6. Limitations, Extensions, and Design Considerations
While collapsed and PCGS methods offer substantial mixing acceleration, analytic marginalization may not always be tractable, especially in non-conjugate or highly complex hierarchical models (Aicher et al., 2018). Implementation can be considerably more complex (e.g., reversible-jump proposals and Cholesky updates), require careful parameter preestimation (such as fitting hyperparameters for generalized hyperbolic priors), or involve delicate hand-tuning (e.g., for RJ proposals) (Amrouche et al., 2021).
Not all blockings or partial collapses are beneficial: certain choices can eliminate geometric ergodicity or worsen mixing, as demonstrated by explicit counterexamples in block-update Markov chains (Mak et al., 11 Jan 2026). Consequently, empirical or theoretical validation of spectral properties for the specific block/collapsing scheme is recommended.
Extensions include distributed versions for federated learning with DPMMs (Khoufache et al., 2023), structured sparsity (e.g., group slabs), and intractable cases addressed via approximate integration (e.g., EP-based approximate collapse) (Aicher et al., 2018).
7. Comparative Performance and Practical Guidelines
Empirical studies report that collapsed and PCGS methods lead to dramatic reductions in the number of MCMC iterations required for effective convergence and often comparable per-iteration computational cost relative to standard methods (Amrouche et al., 2021, Grabski et al., 2019, Khoufache et al., 2023).
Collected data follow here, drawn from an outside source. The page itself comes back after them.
/-! ## A visit that completes (R160, R163) -/

/-- A visit that has come down the edges `pre` records a symbol with a single path below the node at
the whole of its path from the root. -/
theorem visit_records_only_path {a : Arena} {fuel : Nat} {i : NodeIx} {pre bits : List Bool}
    {t u : CodeTable} {b : Byte} (h : visit a fuel i (patternOf pre) pre.length t = .ok u)
    (hpath : CodePath a i bits b) (honly : ∀ other, CodePath a i other b → other = bits) :
    (readSym u.len b).toNat = (pre ++ bits).length ∧ readSym u.bits b = patternOf (pre ++ bits) := by
  induction fuel generalizing i pre bits t u with
  | zero => simp [visit] at h
  | succ fuel ih =>
    obtain ⟨_, n, ⟨⟩, hn, ⟨hl, hph, -⟩ | ⟨hl, -, hd, rfl⟩ | ⟨hl, m, hleft, hright⟩⟩ := visit_ok h
    · obtain ⟨-, hreal, -⟩ := (codePath_of_leaf hn hl bits b).mp hpath
      simp [hph] at hreal
    · obtain ⟨rfl, -, rfl⟩ := (codePath_of_leaf hn hl bits b).mp hpath
      simp [setCode, Nat.mod_eq_of_lt (show pre.length < 128 by omega)]
    · have hchild := codePath_of_internal hn hl
      obtain ⟨x, rest, rfl, hrest⟩ := (hchild bits b).mp hpath
      have honlyRest : ∀ other, CodePath a (childOf n x) other b → other = rest := fun other ho =>
        List.tail_eq_of_cons_eq (honly _ ((hchild _ b).mpr ⟨x, other, rfl, ho⟩))
      replace hleft : visit a fuel n.left (patternOf (pre ++ [false])) (pre ++ [false]).length t = .ok m := by
        simpa [patternOf_append, bitWord] using hleft
      replace hright : visit a fuel n.right (patternOf (pre ++ [true])) (pre ++ [true]).length m = .ok u := by
        simpa [patternOf_append, bitWord] using hright
      rw [List.append_cons pre x rest]
      cases x with
      | false =>
        have hnone : ∀ other, ¬ CodePath a n.right other b := fun other ho =>
          absurd (honly _ ((hchild _ b).mpr ⟨true, other, rfl, ho⟩)) (by simp)
        obtain ⟨hbits, hlen⟩ := visit_other hright hnone
        rw [hbits, hlen]
        exact ih hleft hrest honlyRest
      | true => exact ih hright hrest honlyRest

/-! ## A visit that does not complete (R163) -/

theorem nnode_le_of_countsAgree {s : State} (h : CountsAgree s) : s.nnode.toNat ≤ 511 := by
  obtain ⟨hmax, hzero, hone, hmore⟩ := h
  omega

theorem child_lt_of_childrenComeFirst {s : State} (h : ChildrenComeFirst s) {i : NodeIx} {n : Node}
    (hi : i.toNat < s.nnode.toNat) (hn : nodeAt s.node i = .ok n) (hl : n.leaf = false) (x : Bool) :
    (childOf n x).toNat < i.toNat := by
  obtain ⟨hlt, rfl⟩ := (nodeAt_ok_iff _ _ _).mp hn
  obtain ⟨hleft, hright⟩ := (h ⟨i.toNat, hlt⟩ hi).1 hl
  cases x
  · exact hleft
  · exact hright

/-- Where children come first the nodes on a path go down, so the bound of the recursion is not met, and
nothing but a real leaf deeper than 64 ends a visit early. -/
theorem visit_error_of_childrenComeFirst {s : State} (hcounts : CountsAgree s)
    (hchildren : ChildrenComeFirst s) {fuel : Nat} {i : NodeIx} {p : Word} {d : Nat} {t : CodeTable}
    {e : Stop} (hi : i.toNat < s.nnode.toNat) (hfuel : i.toNat < fuel)
    (h : visit s.node fuel i p d t = .error e) :
    e = .raise .codeTooLong ∧ ∃ bits b, CodePath s.node i bits b ∧ 64 < d + bits.length := by
  induction fuel generalizing i p d t with
  | zero => omega
  | succ fuel ih =>
    have hn := nodeAt_of_lt s.node (hi.trans_le (nnode_le_of_countsAgree hcounts))
    generalize s.node[i.toNat] = n at hn
    cases hl : n.leaf with
    | true =>
      have hpath := (codePath_of_leaf hn hl [] n.sym).mpr
      cases hph : n.ph with
      | true => simp [visit, hn, hl, hph] at h
      | false =>
        by_cases hd : d > 64
        · have he : e = .raise .codeTooLong := by simpa [visit, hn, hl, hph, hd, eq_comm] using h
          exact ⟨he, [], n.sym, hpath ⟨rfl, hph, rfl⟩, hd⟩
        · simp [visit, hn, hl, hph, hd] at h
    | false =>
      have hfail : ∃ x q m, visit s.node fuel (childOf n x) q (d + 1) m = .error e := by
        rw [visit_internal p d t hn hl] at h
        split at h
        · next hleft => cases h; exact ⟨false, _, _, hleft⟩
        · exact ⟨true, _, _, h⟩
      obtain ⟨x, q, m, hx⟩ := hfail
      have hlt := child_lt_of_childrenComeFirst hchildren hi hn hl x
      obtain ⟨he, bits, b, hpath, hdeep⟩ := ih (by omega) (by omega) hx
      exact ⟨he, x :: bits, b, (codePath_of_internal hn hl _ b).mpr ⟨x, bits, rfl, hpath⟩,
        by rw [List.length_cons]; omega⟩

/-! ## The code table of a tree -/

theorem not_codePath_nil (a : Arena) (bits : List Bool) (b : Byte) : ¬ CodePath a Config.nil bits b := by
  rintro ⟨_, hp, n, hn, -⟩
  cases hp with
  | here => simp [nodeAt_nil] at hn
  | edge at_ => simp [nodeAt_nil] at at_

/-- A table that comes about is the result of a visit of the root whenever there is a code path. -/
theorem visit_of_codesOf_ok {a : Arena} {root : NodeIx} {u : CodeTable} {bits : List Bool} {b : Byte}
    (hu : codesOf a root = .ok u) (hpath : CodePath a root bits b) :
    visit a Config.arena root (patternOf []) ([] : List Bool).length emptyCodes = .ok u := by
  have hroot : root ≠ Config.nil := by
    rintro rfl
    exact not_codePath_nil a bits b hpath
  rwa [codesOf, if_neg hroot] at hu

theorem codesOf_ok_length_le {a : Arena} {root : NodeIx} {u : CodeTable} {bits : List Bool} {b : Byte}
    (hu : codesOf a root = .ok u) (hpath : CodePath a root bits b) : bits.length ≤ 64 := by
  simpa using visit_ok_depth (visit_of_codesOf_ok hu hpath) hpath

theorem codesOf_ok_records_only_path {a : Arena} {root : NodeIx} {u : CodeTable} {bits : List Bool}
    {b : Byte} (hu : codesOf a root = .ok u) (hpath : CodePath a root bits b)
    (honly : ∀ other, CodePath a root other b → other = bits) :
    (readSym u.len b).toNat = bits.length ∧ readSym u.bits b = patternOf bits :=
  visit_records_only_path (visit_of_codesOf_ok hu hpath) hpath honly

/-- On an arena of the shape of R40 items 3 and 4 a table fails to come about only through a real leaf
deeper than 64 (R163). -/
theorem codesOf_error {s : State} (hcounts : CountsAgree s) (hchildren : ChildrenComeFirst s)
    (hinternal : RootIsInternal s) {e : Stop} (h : codesOf s.node s.root = .error e) :
    e = .raise .codeTooLong ∧ ∃ bits b, CodePath s.node s.root bits b ∧ 64 < bits.length := by
  have hroot : s.root ≠ Config.nil := fun hnil => by simp [codesOf, hnil] at h
  rw [codesOf, if_neg hroot] at h
  have hsome : s.nsym.toNat ≠ 0 := fun hzero => by
    obtain ⟨-, hempty, -⟩ := hcounts
    exact hroot (hempty hzero).2
  obtain ⟨i, hix, hused, -⟩ := hinternal hsome
  simpa using visit_error_of_childrenComeFirst hcounts hchildren (hix ▸ hused)
    (show s.root.toNat < 511 by omega) h

/-- Settles O30: a table that comes about has met no leaf deeper than 64, and one that does not has met
nothing else. -/
theorem cgenRaisesCodeTooLongBeyond64 : Obligations.CgenRaisesCodeTooLongBeyond64 := by
  intro s hcounts hchildren hroot herr htv
  cases hcodes : codesOf s.node s.root with
  | error e =>
    obtain ⟨rfl, bits, b, hpath, hdeep⟩ := codesOf_error hcounts hchildren hroot hcodes
    refine ⟨fun _ => ?_, fun hshort => absurd (hshort bits b hpath) (by omega)⟩
    rw [exec_cgen_of_raise herr htv hcodes, encode_cgen]
    rfl
  | ok u =>
    refine ⟨fun ⟨bits, b, hpath, hdeep⟩ => ?_, fun _ => ?_⟩
    · exact absurd (codesOf_ok_length_le hcodes hpath) (by omega)
    · exact ⟨_, exec_cgen_of_ok herr htv hcodes, herr, rfl,
        fun bits b hpath honly => codesOf_ok_records_only_path hcodes hpath honly⟩

end Sys2Proof.Machine
end

section
/-!
PROOFS. What `PENC` appends and emits, and what `PFLUSH` emits (spec 43_bitpacker.md R170, R171).
-/

namespace Sys2Proof.Machine

/-! ## What appending bits writes (R172) -/

/-- The state after the packer has emitted some bytes, each of them counted, and holds other bits. -/
def packerMoved (s : State) (acc : Byte) (nbits : BitVec 3) (emitted : List Byte) : State :=
  { s with acc := acc, nbits := nbits, out := s.out ++ emitted,
           outcnt := s.outcnt + BitVec.ofNat 64 emitted.length }

/-- Two moves of the packer are one, which emits the bytes of both. -/
theorem packerMoved_packerMoved (s : State) (a a' : Byte) (n n' : BitVec 3) (xs ys : List Byte) :
    packerMoved (packerMoved s a n xs) a' n' ys = packerMoved s a' n' (xs ++ ys) := by
  simp [packerMoved, BitVec.ofNat_add, BitVec.add_assoc]

theorem appendBit_eq_packerMoved (x : Bool) (s : State) :
    ∃ a n emitted, appendBit x s = packerMoved s a n emitted := by
  unfold appendBit
  dsimp only
  split
  case isTrue => exact ⟨0#8, 0#3, [_], rfl⟩
  case isFalse => exact ⟨(s.acc <<< 1) ||| bitByte x, s.nbits + 1#3, [], by simp [packerMoved]⟩

theorem appendBits_eq_packerMoved (xs : List Bool) (s : State) :
    ∃ a n emitted, appendBits xs s = packerMoved s a n emitted := by
  induction xs generalizing s with
  | nil => exact ⟨s.acc, s.nbits, [], by simp [appendBits, packerMoved]⟩
  | cons x xs ih =>
    obtain ⟨a, n, first, hfirst⟩ := appendBit_eq_packerMoved x s
    obtain ⟨a', n', rest, hrest⟩ := ih (appendBit x s)
    exact ⟨a', n', first ++ rest, by rw [appendBits, hrest, hfirst, packerMoved_packerMoved]⟩

/-- Appending at most 64 bits emits at most 8 bytes: at most 7 bits were pending (R66). -/
theorem length_emitted_le {xs : List Bool} {s : State} {a : Byte} {n : BitVec 3} {emitted : List Byte}
    (h : appendBits xs s = packerMoved s a n emitted) (hxs : xs.length ≤ 64) : emitted.length ≤ 8 := by
  have hpending : s.nbits.toNat < 8 := s.nbits.isLt
  have hgathered := appendBits_gathered xs s
  have hout : (appendBits xs s).out.length = s.out.length + emitted.length := by
    rw [h]
    exact List.length_append
  omega

/-! ## The command `PENC` (R170) -/

theorem bitsDown_eq_map_range {k : Nat} (v : BitVec k) (n : Nat) :
    bitsDown v n = (List.range n).reverse.map v.getLsbD := by
  induction n with
  | zero => rfl
  | succ n ih => simp [bitsDown, ih, List.range_succ]

theorem encode_penc (b : Byte) :
    encode (.penc b) = 0x3000000000000000#64 + (b.setWidth 64 <<< 48) := by
  rw [encode_eq_matchOf_add]
  simp [fieldsOf, matchOf, opcode]

theorem bodyOf_penc_of_invalid {s : State} (b : Byte) (hcv : s.cv = false) :
    bodyOf (.penc b) s = .error (.raise .sequenceError) := by
  simp [bodyOf, requireCodes, hcv]

theorem bodyOf_penc_of_noCode {s : State} {b : Byte} (hcv : s.cv = true)
    (hlen : readSym s.codeLen b = 0#7) : bodyOf (.penc b) s = .error (.raise .noCode) := by
  simp [bodyOf, requireCodes, encodeByte, hcv, hlen]

theorem bodyOf_penc_of_code {s : State} {b : Byte} (hcv : s.cv = true)
    (hlen : readSym s.codeLen b ≠ 0#7) (hmax : (readSym s.codeLen b).toNat ≤ 64) :
    bodyOf (.penc b) s = .ok (appendBits (codeOf s b) s) := by
  have hfits : ¬ (readSym s.codeLen b).toNat > Config.maxLen := Nat.not_lt.mpr hmax
  simp [bodyOf, requireCodes, encodeByte, hcv, hlen, hfits]

/-- Settles O34: the code is its pattern's bits downwards, and appending bits only moves the packer. -/
theorem pencAppendsTheCode : Obligations.PencAppendsTheCode := by
  intro b
  refine ⟨encode_penc b,
    fun s herr hcv => exec_of_raise (by simp) herr (bodyOf_penc_of_invalid b hcv),
    fun s herr hcv hlen => exec_of_raise (by simp) herr (bodyOf_penc_of_noCode hcv hlen),
    fun s herr hcv hlen hmax => ?_⟩
  obtain ⟨a, n, emitted, hmoved⟩ := appendBits_eq_packerMoved (codeOf s b) s
  have hcode : (codeOf s b).length ≤ 64 := (bitsDown_length _ _).trans_le hmax
  refine ⟨appendBits (codeOf s b) s, emitted,
    exec_of_ok (by simp) herr (bodyOf_penc_of_code hcv hlen hmax), ?stream, ?frame,
    length_emitted_le hmoved hcode, packerFits_appendBits _⟩
  case stream => rw [streamBits_appendBits, codeOf, bitsDown_eq_map_range]
  case frame =>
    rw [hmoved]
    rfl

/-! ## The command `PFLUSH` (R171) -/

theorem flushPacker_of_pending {s : State} (h : s.nbits ≠ 0#3) :
    flushPacker s = emit (s.acc <<< (8 - s.nbits.toNat)) { s with acc := 0#8, nbits := 0#3 } :=
  if_neg h

theorem flushPacker_of_empty {s : State} (h : s.nbits = 0#3) : flushPacker s = s := if_pos h

theorem exec_pflush {s : State} (herr : s.err = 0#4) : exec .pflush s = .next (flushPacker s) :=
  exec_of_ok (by simp) herr rfl

/-- Settles O35: `PFLUSH` runs `flushPacker`, whose two cases are those of the statement. -/
theorem pflushEmitsThePartialByte : Obligations.PflushEmitsThePartialByte := by
  refine ⟨by decide, fun s herr => ⟨fun hpending => ?_, fun hempty => ?_⟩⟩
  · rw [exec_pflush herr, flushPacker_of_pending hpending]
    rfl
  · rw [exec_pflush herr, flushPacker_of_empty hempty]

end Sys2Proof.Machine
end

section
/-!
PROOFS. The commands of the unpacker: the declared count, the end of the bitstream, and `UBYTE` on the
trees of no and of one symbol (spec 44_unpacker.md R186 to R190).
-/

namespace Sys2Proof.Machine

/-! ## The declared count and the end of the bitstream (R186, R187, R189) -/

theorem encode_ulenl (n : Half) : encode (.ulenl n) = 0x4000000000000000#64 + n.setWidth 64 := by
  rw [encode_eq_matchOf_add]
  simp [fieldsOf, matchOf, opcode]

theorem encode_ulenh (n : Half) : encode (.ulenh n) = 0x4100000000000000#64 + n.setWidth 64 := by
  rw [encode_eq_matchOf_add]
  simp [fieldsOf, matchOf, opcode]

theorem encode_uend : encode .uend = 0x4300000000000000#64 := by decide

theorem toNat_zextHalf (n : Half) : (zextHalf n).toNat = n.toNat :=
  BitVec.toNat_setWidth_of_le (by decide)

theorem toNat_withHighHalf (hi : Half) (lo : Word) :
    (withHighHalf hi lo).toNat = hi.toNat * 2 ^ 32 + lo.toNat % 2 ^ 32 := by
  rw [withHighHalf, toNat_append_eq_add, BitVec.toNat_setWidth]

/-- Settles O37: `ULENL` declares the immediate, and zero-extending keeps its value. -/
theorem ulenlDeclaresTheLowHalf : Obligations.UlenlDeclaresTheLowHalf := fun n =>
  ⟨encode_ulenl n, fun _ herr => ⟨_, exec_of_ok (by simp) herr rfl, toNat_zextHalf n, rfl⟩⟩

/-- Settles O38: `ULENH` declares the immediate put before the old low half. -/
theorem ulenhReplacesTheHighHalf : Obligations.UlenhReplacesTheHighHalf := fun n =>
  ⟨encode_ulenh n, fun s herr =>
    ⟨_, exec_of_ok (by simp) herr rfl, toNat_withHighHalf n s.remain, rfl⟩⟩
In ultra-high dimensions (1 with sparse true solutions), collapsed samplers leveraging random-scan schemes with data-driven proposal weights achieve exact posterior inference with memory and computation requirements dramatically lower than full-sweep Gibbs, maintaining rigorous ergodicity and stationarity (Chung, 10 Jan 2026).
In practice, the following guidelines emerge:
- Identify analytic marginalizations that reduce conditional dependence and are still computationally feasible.
- Ensure the update schedule respects the permissible cycle condition for operator contraction.
- For models with intractable marginalized steps, consider approximate integration or expectation propagation within the Gibbs cycle.
- When incorporating MH updates inside a collapsed step, use the conditioning-reduction–permutation–trimming framework to preserve stationarity (Dyk et al., 2013).
- Block or collapse only as far as gains in mixing outweigh complexity overhead or loss of geometric ergodicity.
The collapsed Gibbs and its partially collapsed descendants remain a cornerstone of efficient MCMC for hierarchical and latent-structure models, supported by a broad spectrum of theoretical and computational advances (Dyk et al., 2013, Amrouche et al., 2021, Kuo et al., 2024, Mak et al., 11 Jan 2026).